Entertainment Briefs 

Discover ancient and endangered Africa at Uli’s

Uli’s Flipside opens its doors for not just a culinary, but a cultural experience, as well with a free slide show, this Monday night, Feb. 3 at 8 p.m.

Local photographer and artist, Christina Nick, has just returned from a 20-month voyage to the remote and ancient parts of South America, Africa, Europe and Newfoundland. She will showcase stories, art and photographs from her time with archeologists on digs in the Andes and assisting at a vulture and cheetah rehabilitation centre in Namibia.

Nick got up close and personal with the cheetahs in order to draw them. She’d feed them and sit in their habitats, only inches away.

"They’d test me by throwing rocks and snarling but if you held your own they figured you were an equal," Nick said.

On the archeological digs in the Andes, Nick had to get through caves full of baby skeletons.

"We also had to crawl on our bellies through tiny caves camouflaged in the cliffs."

Nick is best known for her large welded steel sculptures and mixed media paintings.

Local child selected for Sound of Music

Six year-old Alta Lake schoolgirl Abigail Winter-Culliford shined above almost 300 other little cuties vying for the role of Gretl, the youngest of the Von Trapp children, in a New Westminster stage production of the Sound of Music.

Abigail practised all the songs from the movie and learned a few of her own in preparation for the auditions.

"I wasn’t nervous but I had a few caterpillars in my stomach," said the toothy moppet.

Mom, Sadie, a music teacher at Myrtle Philip and director of the Moving Chords Youth Show Choir, said Abigail had grown up with music and performance in the house.

"As a baby she’d always want music and she loved the songs from the Sound of Music so I never felt I was pushing her into something she didn’t want to do."

Sadie said Abigail was amazing at the audition.

"When her name was called out, she ran off rearing to go. For two hours she had to be without me and she obviously coped fine. She’s a focused little thing, loves to perform and exudes confidence, which probably helped her get the part."

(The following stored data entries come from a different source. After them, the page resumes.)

/-- mm(A, B) of two w × w matrices (spec 06 R261). -/
def mvMul (legacy : Bool) (w : Nat) (a b : Mat) : Mat × Bool :=
  let ra := (List.range w).map (fun i => (List.range w).map (fun k => mvOpnd (a.at i k)))
  let cb := (List.range w).map (fun j => (List.range w).map (fun k => mvOpnd (b.at k j)))
  let rows := ra.map (fun x => cb.map (fun y => dotSat legacy 0#32 (List.zipWith (mulOpnd 2) x y)))
  ((rows.map (fun r => (r.map (·.1)).toArray)).toArray, rows.any (fun r => r.any (·.2)))

/-- fro2(A): the sum of squares over i, j < n in row-major order (spec 06 R269, R590). -/
def mvFro2 (legacy : Bool) (n : Nat) (a : Mat) : Word × Bool :=
  dotSat legacy 0#32 ((List.range n).flatMap (fun i => (List.range n).map (fun j => mvProd (a.at i j) (a.at i j))))

def mvDiv (a b : Word) : Word × Bool := satFp (fpDiv .rne a b)
def mvSqrt (a : Word) : Word × Bool := satFp (fpSqrt .rne a)

/-- 2^e as FP32. -/
def pow2 (e : Int) : Word := toFp32 .rne (.fin false 1 e)

/-- |ew(a − δ)| (spec 06 R269, R270). -/
def mvDev (a : Word) (diag : Bool) : Word × Bool :=
  let x := ewVal ((fp32 a).add (.fin true (if diag then 1 else 0) 0))
  (x.1 &&& 0x7FFFFFFF#32, x.2)

/-- The measure e: the largest deviation from the identity over i, j < n. -/
def mvMeasure (n : Nat) (a : Mat) : Word × Bool :=
  (List.range n).foldl (fun m i => (List.range n).foldl (fun m j =>
    let d := mvDev (a.at i j) (i == j)
    (fpMax m.1 d.1, m.2 || d.2)) m) (0#32, false)

/-- e ≤ 2^-TOL_EXP. -/
def mvMet (d : MvDesc) (e : Word) : Bool := !fpLess (pow2 (-(d.tolExp : Int))) e

/-! Damping (spec 06 R266, R267). -/

/-- The padded matrix A' and whether its damping saturated. -/
def mvDamp (d : MvDesc) (src : List (List Word)) : Mat × Bool :=
  let a : Mat := (src.map (·.toArray)).toArray
  let lam := if d.lambda = 0x80000000#32 then 0#32 else d.lambda
  Mat.buildSat d.w d.w (fun i j =>
    if i < d.n ∧ j < d.n then
      (if i = j ∧ d.kind ≠ 4 ∧ d.kind ≠ 5 then ewVal ((fp32 (a.at i j)).add (fp32 lam)) else (a.at i j, false))
    else (0#32, false))

/-- t_τ = ew(τ × d_max) (spec 06 R267). -/
def mvTau (d : MvDesc) (a : Mat) : Word :=
  let dmax := (List.range d.n).foldl (fun m i => fpMax m (a.at i i &&& 0x7FFFFFFF#32)) 0#32
  (ewVal ((fp32 dmax).mul (.fin false 1 (-(d.tauExp : Int))))).1

/-! ROOT and NSINV. -/

/-- Bytes of an output element; a BF16 element saturates (spec 06 R264). -/
def outElem (d : MvDesc) (x : Word) : List Byte × Bool :=
  if d.bf16 then
    let c := fmtBF16.round .rne (fp32 x)
    if c % 2 ^ 15 = 0x7F80 then (toLe 2 (c - 1), true) else (toLe 2 c, false)
  else (toLe 4 x.toNat, false)

/-- Does an element that write_out writes saturate (spec 06 R264, R269)? In BLOCKTRI only i ≤ j is written. -/
def outSat (d : MvDesc) (x : Mat) : Bool :=
  (List.range d.n).any (fun i => (List.range d.n).any (fun j => (!d.tri || decide (i ≤ j)) && (outElem d (x.at i j)).2))

/-- An iteration in progress: iterate, residual matrix, iterations completed, last measure, saturation. -/
structure Iter where
  x : Mat
  m : Mat
  k : Nat
  e : Option Word
  ovf : Bool
  met : Bool

/-- ROOT before its first iteration (spec 06 R269): X, M and iterate 0. -/
def rootStart (legacy : Bool) (d : MvDesc) (a : Mat) : Iter :=
  let f2 := mvFro2 legacy d.n a
  let f := mvSqrt f2.1
  let num : Word := if d.rootP = 4 then 0x40200000#32 else 0x3FC00000#32
  let z := mvDiv num f.1
  let x1 := mvSqrt z.1
  let x0 := if d.rootP = 4 then mvSqrt x1.1 else x1
  let m := Mat.buildSat d.w d.w (fun i j => ewVal ((fp32 z.1).mul (fp32 (a.at i j))))
  let x := Mat.build d.w d.w (fun i j => if i = j ∧ i < d.n then x0.1 else 0#32)
  { x := x, m := m.1, k := 0, e := none, ovf := f2.2 || f.2 || z.2 || x1.2 || x0.2 || m.2 || outSat d x, met := false }

/-- One iteration of ROOT; its iterate is written out. -/
def rootStep (legacy : Bool) (d : MvDesc) (t : Iter) : Iter :=
  let p := d.rootP
  let lg : Int := if p = 4 then 2 else 1
  let tt := Mat.buildSat d.w d.w (fun i j =>
    let diag : Val := .fin false (if i = j ∧ i < d.n then p + 1 else 0) 0
    match diag.add (fp32 (t.m.at i j)).neg with
    | .fin n m e => ewVal (.fin n m (e - lg))
    | v => ewVal v)
  let xn := mvMul legacy d.w t.x tt.1
  let t2 := mvMul legacy d.w tt.1 tt.1
  let t4 := if p = 4 then mvMul legacy d.w t2.1 t2.1 else t2
  let mn := mvMul legacy d.w t4.1 t.m
  let e := mvMeasure d.n mn.1
  { x := xn.1, m := mn.1, k := t.k + 1, e := some e.1,
    ovf := t.ovf || tt.2 || xn.2 || t2.2 || t4.2 || mn.2 || e.2 || outSat d xn.1, met := mvMet d e.1 }

/-- Iterations of ROOT until the tolerance is met or `fuel` iterations have run. -/
def rootLoop (legacy : Bool) (d : MvDesc) : Nat → Iter → Iter
  | 0, t => t
  | fuel + 1, t => if t.met then t else rootLoop legacy d fuel (rootStep legacy d t)

/-- NSINV before its first iteration (spec 06 R270). -/
def nsStart (legacy : Bool) (d : MvDesc) (a : Mat) : Iter :=
  let f2 := mvFro2 legacy d.n a
  let f := mvSqrt f2.1
  let x0 := mvDiv 0x3F800000#32 f.1
  let x := Mat.build d.w d.w (fun i j => if i = j ∧ i < d.n then x0.1 else 0#32)
  { x := x, m := a, k := 0, e := none, ovf := f2.2 || f.2 || x0.2 || outSat d x, met := false }

/-- NSINV measures an iterate: R and e. The residual is kept in `m`. -/
def nsMeasure (legacy : Bool) (d : MvDesc) (a : Mat) (t : Iter) : Iter :=
  let r := mvMul legacy d.w a t.x
  let e := mvMeasure d.n r.1
  { t with m := r.1, e := some e.1, ovf := t.ovf || r.2 || e.2, met := mvMet d e.1 }

/-- NSINV forms the next iterate from the residual and writes it out. -/
def nsNext (legacy : Bool) (d : MvDesc) (t : Iter) : Iter :=
  let y := Mat.buildSat d.w d.w (fun i j =>
    ewVal ((Val.fin false (if i = j ∧ i < d.n then 2 else 0) 0).add (fp32 (t.m.at i j)).neg))
  let x := mvMul legacy d.w t.x y.1
  { t with x := x.1, k := t.k + 1, ovf := t.ovf || y.2 || x.2 || outSat d x.1 }

/-- NSINV until the tolerance is met or `fuel` further iterates have been formed. -/
def nsLoop (legacy : Bool) (d : MvDesc) (a : Mat) : Nat → Iter → Iter
  | 0, t => nsMeasure legacy d a t
  | fuel + 1, t =>
    let t := nsMeasure legacy d a t
    if t.met then t else nsLoop legacy d a fuel (nsNext legacy d t)

/-- NSINV stopped after `k` iterates and `ms` measures. -/
def nsUpTo (legacy : Bool) (d : MvDesc) (a : Mat) (ms : Nat) : Nat → Iter → Iter
  | 0, t => if t.k < ms then nsMeasure legacy d a t else t
  | k + 1, t => nsUpTo legacy d a ms k (nsNext legacy d (nsMeasure legacy d a t))

/-! CHOL and the solves. -/

/-- A factorisation or solve in progress: matrix, saturation, pivot flags and count, smallest pivot used. -/
structure Fact where
  l : Mat
  ovf : Bool
  pz : Bool
  pn : Bool
  pt : Bool
  pivots : Nat
  least : Option Word

/-- Classify and use a pivot (spec 06 R268). -/
def pivot (tau : Word) (f : Fact) (x : Word) : Fact × Word :=
  let v := fp32 x
  let use (f : Fact) (p : Word) : Fact :=
    { f with least := match f.least with
      | none => some p
      | some q => some (fpMin p q) }
  let rep (f : Fact) : Fact × Word := (use { f with pivots := f.pivots + 1 } tau, tau)
  if v.isZero then rep { f with pz := true }
  else if v.isNeg then rep { f with pn := true }
  else if fpLess x tau then rep { f with pt := true }
  else (use f x, x)

/-- A reciprocal or reciprocal root in FP32 (`lo` is +0) or DFP32 (spec 06 R263). -/
structure Recip where
  hi : Word
  lo : Word
  ovf : Bool

/-- lo = rne(x − hi) for x = 1/d. -/
def rcpLo (d hi : Word) : Word :=
  let rest := (Val.fin false 1 0).add ((fp32 hi).mul (fp32 d)).neg
  BitVec.ofNat 32 (fpDivV fmtFP32 .rne rest (fp32 d))

/-- lo = rne(x − hi) for x = 1/√d, d positive: the root to 200 bits, less hi. -/
def rsqrtLo (d hi : Word) : Word :=
  match fp32 d, fp32 hi with
  | .fin _ m e, .fin _ hm he =>
    let odd := e % 2 != 0
    let m' := if odd then 2 * m else m
    let e' := if odd then e - 1 else e
    let k := bitLen m' + 200
    let s := isqrt (2 ^ (2 * k) / m')
    let exact := decide (s * s * m' = 2 ^ (2 * k))
    let q : Int := -(e' / 2) - k
    let h : Int := hm * 2 ^ (he - q).toNat
    let diff : Int := s - h
    if diff ≥ 0 then BitVec.ofNat 32 (fmtFP32.round .rne (.fin false diff.toNat q) (!exact))
    else BitVec.ofNat 32 (fmtFP32.round .rne (.fin true (if exact then (-diff).toNat else (-diff).toNat - 1) q) (!exact))
  | _, _ => 0#32

def mvRcp (dfp : Bool) (d : Word) : Recip :=
  let hi := satFp (fpRcp .rne d)
  let lo := if dfp then satFp (rcpLo d hi.1) else (0#32, false)
  { hi := hi.1, lo := lo.1, ovf := hi.2 || lo.2 }

def mvRsqrt (dfp : Bool) (d : Word) : Recip :=
  let hi := satFp (fpRsqrt .rne d)
  let lo := if dfp then satFp (rsqrtLo d hi.1) else (0#32, false)
  { hi := hi.1, lo := lo.1, ovf := hi.2 || lo.2 }

/-- scale(a, r) (spec 06 R271). -/
def mvScale (dfp : Bool) (a : Word) (r : Recip) : Word × Bool :=
  if dfp then
    let t := ewVal ((fp32 a).mul (fp32 r.lo))
    let x := ewVal (((fp32 a).mul (fp32 r.hi)).add (fp32 t.1))
    (x.1, t.2 || x.2)
  else ewVal ((fp32 a).mul (fp32 r.hi))

/-- rne(a − b × c), saturated. -/
def mvFms (a b c : Word) : Word × Bool := ewVal ((fp32 a).add ((fp32 b).mul (fp32 c)).neg)

def Fact.set (f : Fact) (i j : Nat) (x : Word × Bool) : Fact := { f with l := f.l.put i j x.1, ovf := f.ovf || x.2 }

/-- Numbers from `a` up to, not including, `b`. -/
def upTo (a b : Nat) : List Nat := (List.range (b - a)).map (· + a)

/-- Column j of CHOL (spec 06 R271). -/
def cholColumn (d : MvDesc) (tau : Word) (q : Nat) (f : Fact) (j : Nat) : Fact :=
  let pv := pivot tau f (f.l.at j j)
  let f := pv.1.set j j (mvSqrt pv.2)
  let r := mvRsqrt d.dfp pv.2
  let f := { f with ovf := f.ovf || r.ovf }
  let f := (upTo (j + 1) d.n).foldl (fun f i => f.set i j (mvScale d.dfp (f.l.at i j) r)) f
  (upTo (j + 1) (min (32 * q + 32) d.n)).foldl (fun f c =>
    (upTo c d.n).foldl (fun f i => f.set i c (mvFms (f.l.at i c) (f.l.at i j) (f.l.at c j))) f) f

/-- The trailing update after panel q. -/
def cholTrailing (legacy : Bool) (d : MvDesc) (q : Nat) (f : Fact) : Fact :=
  (upTo (32 * q + 32) d.n).foldl (fun f c =>
    (upTo c d.n).foldl (fun f i =>
      f.set i c (dotSat legacy (f.l.at i c)
        ((upTo (32 * q) (32 * q + 32)).map (fun m => (mvProd (f.l.at i m) (f.l.at c m)).neg)))) f) f

/-- CHOL up to, not including, column `stop` (spec 06 R271). -/
def cholUpTo (legacy : Bool) (d : MvDesc) (tau : Word) (a : Mat) (stop : Nat) : Fact :=
  let f0 : Fact := { l := a, ovf := false, pz := false, pn := false, pt := false, pivots := 0, least := none }
  (List.range (d.w / 32)).foldl (fun f q =>
    let f := (upTo (32 * q) (min (min (32 * q + 32) d.n) stop)).foldl (cholColumn d tau q) f
    if 32 * q + 32 ≤ stop then cholTrailing legacy d q f else f) f0

/-- L with +0 above the diagonal. -/
def lowerOf (n : Nat) (l : Mat) : Mat := Mat.build n n (fun i j => if i < j then 0#32 else l.at i j)

/-- Row i of TRSV_L (spec 06 R272). `pv` says whether the pivot is checked (not in CHOLSOLVE, spec 06 R273). -/
def solveLRow (legacy : Bool) (d : MvDesc) (pv : Bool) (tau : Word) (l b : Mat) (f : Fact) (i : Nat) : Fact :=
  let p := if pv then pivot tau f (l.at i i) else (f, l.at i i)
  let r := mvRcp d.dfp p.2
  let f := { p.1 with ovf := p.1.ovf || r.ovf }
  let b0 := 32 * (i / 32)
  (List.range d.m).foldl (fun f j =>
    let y0 := if b0 = 0 then (b.at i j, false)
      else dotSat legacy (b.at i j) ((List.range b0).map (fun k => (mvProd (l.at i k) (f.l.at k j)).neg))
    let y := (upTo b0 i).foldl (fun y k => let z := mvFms y.1 (l.at i k) (f.l.at k j); (z.1, y.2 || z.2)) y0
    let z := mvScale d.dfp y.1 r
    f.set i j (z.1, y.2 || z.2)) f

/-- Row i of TRSV_LT (spec 06 R272). -/
def solveLTRow (legacy : Bool) (d : MvDesc) (pv : Bool) (tau : Word) (l b : Mat) (f : Fact) (i : Nat) : Fact :=
  let p := if pv then pivot tau f (l.at i i) else (f, l.at i i)
  let r := mvRcp d.dfp p.2
  let f := { p.1 with ovf := p.1.ovf || r.ovf }
  let e0 := 32 * (i / 32) + 32
  (List.range d.m).foldl (fun f j =>
    let y0 := if e0 ≥ d.w then (b.at i j, false)
      else dotSat legacy (b.at i j) ((upTo e0 d.w).map (fun k => (mvProd (l.at k i) (f.l.at k j)).neg))
    let y := (upTo (i + 1) (min e0 d.n)).foldl (fun y k => let z := mvFms y.1 (l.at k i) (f.l.at k j); (z.1, y.2 || z.2)) y0
    let z := mvScale d.dfp y.1 r
    f.set i j (z.1, y.2 || z.2)) f

/-- A solve from a fresh record, over `rows` in order. -/
def solveWith (step : Fact → Nat → Fact) (d : MvDesc) (f : Fact) (rows : List Nat) : Fact :=
  rows.foldl step { f with l := Mat.build d.w d.m (fun _ _ => 0#32) }

/-! Problems. -/

/-- Base of problem `p`'s input, output slot and right-hand side. -/
def MvDesc.srcAt (d : MvDesc) (p : Nat) : Nat := d.src + p * d.srcStride
def MvDesc.outAt (d : MvDesc) (p : Nat) (alt : Bool) : Nat := (if alt then d.dstAlt else d.dst) + p * d.dstStride
def MvDesc.rhsAt (d : MvDesc) (p : Nat) : Nat := d.rhs + p * d.rhsStride

/-- The lines of a matrix written into an output slot in the descriptor's layout (spec 06 R257, R269). -/
def outLines (d : MvDesc) (base cols pitch : Nat) (a : Mat) : List LineWrite :=
  let row (i c0 c1 : Nat) : List Byte := (upTo c0 c1).flatMap (fun j => (outElem d (a.at i j)).1)
  let sz := if d.bf16 then 2 else 4
  if d.tri then
    let k := d.n / 64
    (List.range d.n).flatMap (fun i => (upTo (i / 64) k).map (fun b =>
        let c0 := max i (64 * b)
        { addr := base + 4096 * sz * (i / 64 * k - i / 64 * (i / 64 - 1) / 2 + (b - i / 64)) + sz * (64 * (i % 64) + c0 - 64 * b),
          data := row i c0 (64 * b + 64) }))
  else (List.range d.n).map (fun i => { addr := base + i * pitch, data := row i 0 cols })

/-- The outcome without flags of a problem that has RESULT `r` and ends in PHASE `ph`. -/
def MvOutcome.base (r ph : Nat) : MvOutcome :=
  { result := r, stale := false, invalid := false, pivZero := false, pivNeg := false, pivTiny := false, overflow := false,
    outSlot := false, phase := ph, iter := 0, column := 0, pivots := 0, measure := 0#32 }

/-- The bytes of a range, in whole lines. -/
def lineRange (a n : Nat) : Nat × Nat := (64 * (a / 64), 64 * ((a + n + 63) / 64 - a / 64))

Abigail is in rehearsals with the Royal City Musical Theatre Company three times a week to prepare for her April stage debut. The show stars TV personality Norm Grohmann as Uncle Max, who Abigail has already taken to.

"He’s really funny," she giggled.

Pre-sales are strong with more then 10,000 tickets sold. The season runs from April 10-26 in New Westminster and May 9-11 in Surrey. Whistler residents can get a special discount through Abigail by quoting her name when booking. Phone the theatre company at 604-522-4306.

Release the Inner Freak with a good book

Make some time for yourself and grab a helpful book by Pemberton author, Lee White.

Better still, support the book’s launch at the Pony Espresso this Monday night, Feb. 3 at 6 p.m.

Rapt In Awe: Releasing the Inner Freak, is a practical manual to help people incorporate spiritual and Aboriginal outlooks and practices into their modern daily lives. White conceptualised the book several years ago before handwriting the final copy in the mountains. The Outward Bound guide who also works with young offenders has spent a lot of time in the wilderness.

"I climb, I ski and kayak but I also grew up in natural areas bordering reservations. I have always confronted the social dichotomy of the different existences," he said.

White studied writing under acclaimed, yet unconventional author, Richard Wright, who became his mentor throughout the project. His experiences with natives in Canada and Africa, with the Zulu people, also brought him new ways of thinking.

"Through all my experiences and the people I have met, this book has become a clear guide for me. I’m not trying to do the guru trip, I’m trying to pass on things I’ve learned to help others find their own internal guru," White says.

Rapt In Awe is a print-on-demand book available on-line at www.worldbliss.com for $22.50. White will be signing copies and speaking at the launch.